Map conversion tables

Cytological <=> Sequence (genome-cyto-seq.txt)

This is a tab delimited file that FlyBase uses to relate sequence coordinates from release 5 of the Drosophila melanogaster sequence assembly to published cytogenetic map positions. A description of how this is calculated is provided in section G.5.1. of the Reference manual.

The data for each chromosome arm is separated by a line starting with a '#' that lists the name of the chromosome arm and corresponding sequence scaffold.

The columns in the file are:

  1. Cytogenetic map position as described by Bridges.
  2. First sequence coordinate for this map position in the sequence scaffold corresponding this chromosome arm.
  3. Last sequence coordinate for this map position in the sequence scaffold corresponding this chromosome arm.
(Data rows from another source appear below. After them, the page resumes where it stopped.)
-- ==== Sys2Proof/Machine/Crypto.lean ====
section
/-! DEFINITION. The published algorithms that the spec names, computed as their standards define them (log 8, PRESUMED): SHA-384 (04 R115), ECDSA on
P-384 (04 R114, R116; 16 R447), AES-256-GCM (15 R424) and SipHash-2-4 (13 R384). -/

namespace Sys2Proof.Machine.Crypto

/-- The number that a list of bytes spells, the first byte the most significant. -/
def beNat (bs : List Byte) : Nat := bs.foldl (fun a b => a * 256 + b.toNat) 0

/-- The `n` bytes of a number, the most significant first. -/
def beBytes (n v : Nat) : List Byte := (leBytes n v).reverse

/-- Pieces of `k` bytes. -/
def chunks (k : Nat) (bs : List Byte) : List (List Byte) := (List.range (ceilDiv bs.length k)).map (fun i => (bs.drop (k * i)).take k)

/-! ### SHA-384 (FIPS 180-4) -/

/-- The primes below 410, which are the first 80, ascending. -/
def primes80 : List Nat := ((List.range 408).map (· + 2)).filter (fun n => (List.range 19).all (fun d => n < (d + 2) * (d + 2) || n % (d + 2) ≠ 0))

/-- The largest number of `b` bits whose `k`-th power is at most `n`. -/
def rootBits (k n : Nat) : Nat → Nat
  | 0 => 0
  | b + 1 =>
    -- the root of n with b bits dropped, then one bit more
    let r := 2 * rootBits k (n / 2 ^ k) b
    if (r + 1) ^ k ≤ n then r + 1 else r

/-- The first 64 fractional bits of the `k`-th root of a prime, whose whole part has at most five bits. -/
def rootFrac (k p : Nat) : Word := BitVec.ofNat 64 (rootBits k (p * 2 ^ (64 * k)) 69)

/-- Round constants: from the cube roots of the first 80 primes. -/
def shaK : List Word := primes80.map (rootFrac 3)

/-- The working variables as the two sequences that the standard's a and e run through: the last four of each, the newest first. The initial
ones are from the square roots of the ninth to the sixteenth prime. -/
def shaIv : List (Word × Word) :=
  let w (i : Nat) : Word := rootFrac 2 (primes80.getD (8 + i) 0)
  (List.range 4).map (fun i => (w i, w (i + 4)))

/-- A word with its rotations by some distances added bit by bit. -/
def rotSum (w : Word) (ds : List Nat) : Word := ds.foldl (fun t d => t ^^^ w.rotateRight d) 0

/-- The words of a block, the newest first, and `n` more. -/
def shaWords : Nat → List Word → List Word
  | 0, ws => ws
  | n + 1, ws =>
    let back (k : Nat) : Word := ws.getD (k - 1) 0
    let low := rotSum (back 15) [1, 8] ^^^ back 15 >>> 7
    let high := rotSum (back 2) [19, 61] ^^^ back 2 >>> 6
    shaWords n ((back 16 + back 7 + low + high) :: ws)

/-- One step of both sequences with the round constant and the word of the round added. -/
def shaStep (v : List (Word × Word)) (kw : Word) : List (Word × Word) :=
  let (a, e) := v.getD 0 (0, 0)
  let (b, f) := v.getD 1 (0, 0)
  let (c, g) := v.getD 2 (0, 0)
  let (d, h) := v.getD 3 (0, 0)
  let choice := g ^^^ (e &&& (f ^^^ g))
  let most := (a &&& b) ||| (c &&& (a ||| b))
  let t := kw + h + choice + rotSum e [14, 18, 41]
  (t + most + rotSum a [28, 34, 39], d + t) :: v.take 3

/-- One block of 128 bytes. -/
def shaBlock (v : List (Word × Word)) (b : List Byte) : List (Word × Word) :=
  let ws := (shaWords 64 ((chunks 8 b).reverse.map (fun c => BitVec.ofNat 64 (beNat c)))).reverse
  List.zipWith (fun x y => (x.1 + y.1, x.2 + y.2)) v ((List.zipWith (· + ·) shaK ws).foldl shaStep v)

/-- The message padded to whole blocks. -/
def shaPad (m : List Byte) : List Byte :=
  m ++ [0x80] ++ List.replicate ((128 - (m.length + 17) % 128) % 128) 0 ++ beBytes 16 (8 * m.length)

/-- The 48 bytes of the digest, in the order of the standard. -/
def sha384Bytes (m : List Byte) : List Byte :=
  let v := (chunks 128 (shaPad m)).foldl shaBlock shaIv
  ((v.map (·.1) ++ v.map (·.2)).take 6).flatMap (fun w => beBytes 8 w.toNat)

/-- SHA-384 as a value whose bytes, the least significant first, are the digest's bytes in their order (00 R7). -/
def sha384 (m : List Byte) : BitVec 384 := BitVec.ofNat 384 (leNat (sha384Bytes m))

/-! ### ECDSA on P-384 (FIPS 186-5) -/

/-- The field's prime. -/
def p384 : Nat := 2 ^ 384 - 2 ^ 128 - 2 ^ 96 + 2 ^ 32 - 1
/-- The group's order. -/
def n384 : Nat := 0xffffffffffffffffffffffffffffffffffffffffffffffffc7634d81f4372ddf581a0db248b0a77aecec196accc52973
/-- Coefficient b of the curve y² = x³ − 3x + b. -/
def b384 : Nat := 0xb3312fa7e23ee7e4988e056be3f82d19181d9c6efe8141120314088f5013875ac656398d8a2ed19d2a85c8edd3ec2aef
/-- The base point. -/
def g384 : Nat × Nat :=
  (0xaa87ca22be8b05378eb1c71ef320ad746e1d3b628ba79b9859f741e082542a385502f25dbf55296c3a545e3872760ab7,
   0x3617de4a96262c6f5d9e98bf9292dc29f8f41dbd289a147ce9da3113b5f0b8c00a60b1ce1d7e819d7a431d7c90ea0e5f)

/-- `b ^ e` modulo `m`, over `k` bits of `e` from bit `k - 1` down. -/
def powMod (m b e : Nat) : Nat → Nat
  | 0 => 1 % m
  | k + 1 =>
    let r := powMod m b (e / 2) k
    if e % 2 = 1 then r * r % m * b % m else r * r % m

/-- The inverse modulo a prime of at most 384 bits. -/
def invMod (m a : Nat) : Nat := powMod m a (m - 2) 384

/-- The sum of two points of the curve; `none` is the point at infinity. -/
def addPt : Option (Nat × Nat) → Option (Nat × Nat) → Option (Nat × Nat)
  | none, q => q
  | p, none => p
  | some (x1, y1), some (x2, y2) =>
    if x1 = x2 && (y1 + y2) % p384 = 0 then none
    else
      let l := if x1 = x2 then (3 * x1 * x1 + p384 - 3) * invMod p384 (2 * y1) % p384
        else (y2 + p384 - y1) * invMod p384 (x2 + p384 - x1) % p384
      let x := (l * l + 2 * p384 - x1 - x2) % p384
      some (x, (l * (x1 + p384 - x) + p384 - y1) % p384)

/-- `k` times a point, over the low `n` bits of `k`. -/
def mulPt (q : Option (Nat × Nat)) (k : Nat) : Nat → Option (Nat × Nat)
  | 0 => none
  | n + 1 =>
    let r := mulPt q (k / 2) n
    let r2 := addPt r r
    if k % 2 = 1 then addPt r2 q else r2

/-- Whether a signature, r then s, verifies over a message under a public key, X then Y, each a 48-byte little-endian integer
(04 R114). -/
def ecdsaVerify (key sig msg : List Byte) : Bool :=
  let x := fieldAt key 0 48
  let y := fieldAt key 48 48
  let r := fieldAt sig 0 48
  let s := fieldAt sig 48 48
  key.length = 96 && sig.length = 96 && x < p384 && y < p384 && (y * y) % p384 = (x * x % p384 * x + (p384 - 3) * x + b384) % p384
    && 1 ≤ r && r < n384 && 1 ≤ s && s < n384 &&
    let w := invMod n384 s
    let e := beNat (sha384Bytes msg)
    match addPt (mulPt (some g384) (e * w % n384) 384) (mulPt (some (x, y)) (r * w % n384) 384) with
    | some q => q.1 % n384 = r
    | none => false

/-! ### AES-256 (FIPS 197) and GCM (NIST SP 800-38D) -/

/-- A byte times x in the field of AES. -/
def xtime (a : Byte) : Byte := if bitAt a.toNat 7 then (a <<< 1) ^^^ 0x1B else a <<< 1

/-- The product of two bytes in the field of AES, over the low `n` bits of the second. -/
def mulByte (a b : Byte) : Nat → Byte
  | 0 => 0
  | n + 1 => (if bitAt b.toNat n then (List.range n).foldl (fun x _ => xtime x) a else 0) ^^^ mulByte a b n

/-- The S-box: the inverse in the field, then the affine map. -/
def sbox (a : Byte) : Byte :=
  let sq (x : Byte) : Byte := mulByte x x 8
  let a2 := sq a
  let a3 := mulByte a2 a 8
  let a12 := sq (sq a3)
  let a15 := mulByte a12 a3 8
  let a240 := sq (sq (sq (sq a15)))
  let i := mulByte (mulByte a240 a12 8) a2 8
  i ^^^ i.rotateLeft 1 ^^^ i.rotateLeft 2 ^^^ i.rotateLeft 3 ^^^ i.rotateLeft 4 ^^^ 0x63

/-- Two lists of bytes added. -/
def xorBytes (a b : List Byte) : List Byte := (a.zip b).map (fun e => e.1 ^^^ e.2)

/-- The key schedule of AES-256, extended by `n` words of four bytes. -/
def aesKeys : Nat → List (List Byte) → List (List Byte)
  | 0, w => w
  | n + 1, w =>
    let i := w.length
    let t := w.getD (i - 1) []
    let t := if i % 8 = 0 then
        xorBytes ((t.drop 1 ++ t.take 1).map sbox) [(List.range (i / 8 - 1)).foldl (fun x _ => xtime x) 1, 0, 0, 0]
      else if i % 8 = 4 then t.map sbox else t
    aesKeys n (w ++ [xorBytes (w.getD (i - 8) []) t])

/-- The sixteen bytes with their rows shifted. -/
def shiftRows (b : List Byte) : List Byte := (List.range 16).map (fun i => b.getD ((i + 4 * (i % 4)) % 16) 0)

/-- One column mixed. -/
def mixColumn (c : List Byte) : List Byte :=
  (List.range 4).map (fun i => xtime (c.getD i 0) ^^^ (xtime (c.getD ((i + 1) % 4) 0) ^^^ c.getD ((i + 1) % 4) 0)
    ^^^ c.getD ((i + 2) % 4) 0 ^^^ c.getD ((i + 3) % 4) 0)

/-- A block of 16 bytes encrypted under a key schedule of 60 words. -/
def aesBlock (ks : List (List Byte)) (b : List Byte) : List Byte :=
  let rk (r : Nat) : List Byte := ((ks.drop (4 * r)).take 4).flatten
  let sub (x : List Byte) : List Byte := shiftRows (x.map sbox)
  let b := (List.range 13).foldl (fun x r => xorBytes (((chunks 4 (sub x)).map mixColumn).flatten) (rk (r + 1))) (xorBytes b (rk 0))
  xorBytes (sub b) (rk 14)

/-- The key schedule of a 32-byte key. -/
def aesSchedule (key : List Byte) : List (List Byte) := aesKeys 52 (chunks 4 key)

/-- The product of GHASH, over bit `127 - n` of the first factor and those after it. -/
def ghashMul (x : Nat) : Nat → Nat → Nat → Nat
  | 0, _, z => z
  | n + 1, v, z => ghashMul x n (if v % 2 = 1 then (v / 2) ^^^ (0xE1 * 2 ^ 120) else v / 2) (if bitAt x n then z ^^^ v else z)

/-- GHASH of data already in whole blocks. -/
def ghash (h : Nat) (d : List Byte) : Nat := (chunks 16 d).foldl (fun y b => ghashMul (y ^^^ beNat b) 128 h 0) 0

/-- Zero bytes up to a whole block. -/
def padBlock (d : List Byte) : List Byte := d ++ List.replicate ((16 - d.length % 16) % 16) 0

/-- The key stream from counter block `c` on applied to `d`. -/
def ctrCrypt (ks : List (List Byte)) (nonce : List Byte) (c : Nat) (d : List Byte) : List Byte :=
  ((chunks 16 d).zipIdx.map (fun e => xorBytes e.1 (aesBlock ks (nonce ++ beBytes 4 (c + e.2))))).flatten

/-- Encryption or decryption of a payload under a 32-byte key and a 12-byte nonce. -/
def gcmCrypt (key nonce d : List Byte) : List Byte := ctrCrypt (aesSchedule key) nonce 2 d

/-- The tag over additional data and the ciphertext of a plaintext payload. -/
def gcmTag (key nonce aad plain : List Byte) : List Byte :=
  let ks := aesSchedule key
  let ct := ctrCrypt ks nonce 2 plain
  let h := beNat (aesBlock ks (List.replicate 16 0))
  let s := ghash h (padBlock aad ++ padBlock ct ++ beBytes 8 (8 * aad.length) ++ beBytes 8 (8 * ct.length))
  xorBytes (beBytes 16 s) (aesBlock ks (nonce ++ beBytes 4 1))

/-! ### SipHash-2-4 (13 R384) -/

/-- One SipRound on the four words. -/
def sipRound (v : Word × Word × Word × Word) : Word × Word × Word × Word :=
  let (v0, v1, v2, v3) := v
  let v0 := v0 + v1
  let v1 := v1.rotateLeft 13 ^^^ v0
  let v0 := v0.rotateLeft 32
  let v2 := v2 + v3
  let v3 := v3.rotateLeft 16 ^^^ v2
  let v0 := v0 + v3
  let v3 := v3.rotateLeft 21 ^^^ v0
  let v2 := v2 + v1
  let v1 := v1.rotateLeft 17 ^^^ v2
  (v0, v1, v2.rotateLeft 32, v3)

/-- SipHash-2-4 under the keys k0 and k1. -/
def sipHash (k0 k1 : Word) (d : List Byte) : BitVec 64 :=
  let words := (List.range (d.length / 8 + 1)).map (fun i =>
    BitVec.ofNat 64 (fieldAt d (8 * i) 8 + (if i = d.length / 8 then d.length % 256 * 2 ^ 56 else 0)))
  let v := words.foldl (fun (v : Word × Word × Word × Word) m =>
    let w := sipRound (sipRound (v.1, v.2.1, v.2.2.1, v.2.2.2 ^^^ m))
    (w.1 ^^^ m, w.2))
    (k0 ^^^ 0x736f6d6570736575, k1 ^^^ 0x646f72616e646f6d, k0 ^^^ 0x6c7967656e657261, k1 ^^^ 0x7465646279746573)
  let w := sipRound (sipRound (sipRound (sipRound (v.1, v.2.1, v.2.2.1 ^^^ 0xff, v.2.2.2))))
  w.1 ^^^ w.2.1 ^^^ w.2.2.1 ^^^ w.2.2.2

end Sys2Proof.Machine.Crypto
end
Cytological <=> Genetic (cytotable.txt)

This is the table that FlyBase uses to infer a genetic map position from a published cytogenetic map position for Drosophila melanogaster.

The first six lines of the file describe the contents of the file or are blank. The data in the file is organized with the cytological position in first four characters of a line followed by a run of spaces and then the genetic map position.


Cyto <=> Genetic <=> Seq (cyto-genetic-seq.tsv)

This is a tab separated file generated from the cytotable.txt and genome-cyto-seq.txt files that infers the relationship between published cytogenetic map positions, genetic map positions and release 5 sequence assembly coordinates for Drosophila melanogaster. Please note that band numbers are not given in this file because they are absent in cytotable.txt.

  1. Cytogenetic map position
  2. Genetic map position
  3. Sequence coordinates (release 5) for the interval

An html version of this file is also available - see the Map Conversion Table page.

Genes map table (gene_map_table_fb_*.tsv)

This is identical to the file listed under the genes section above.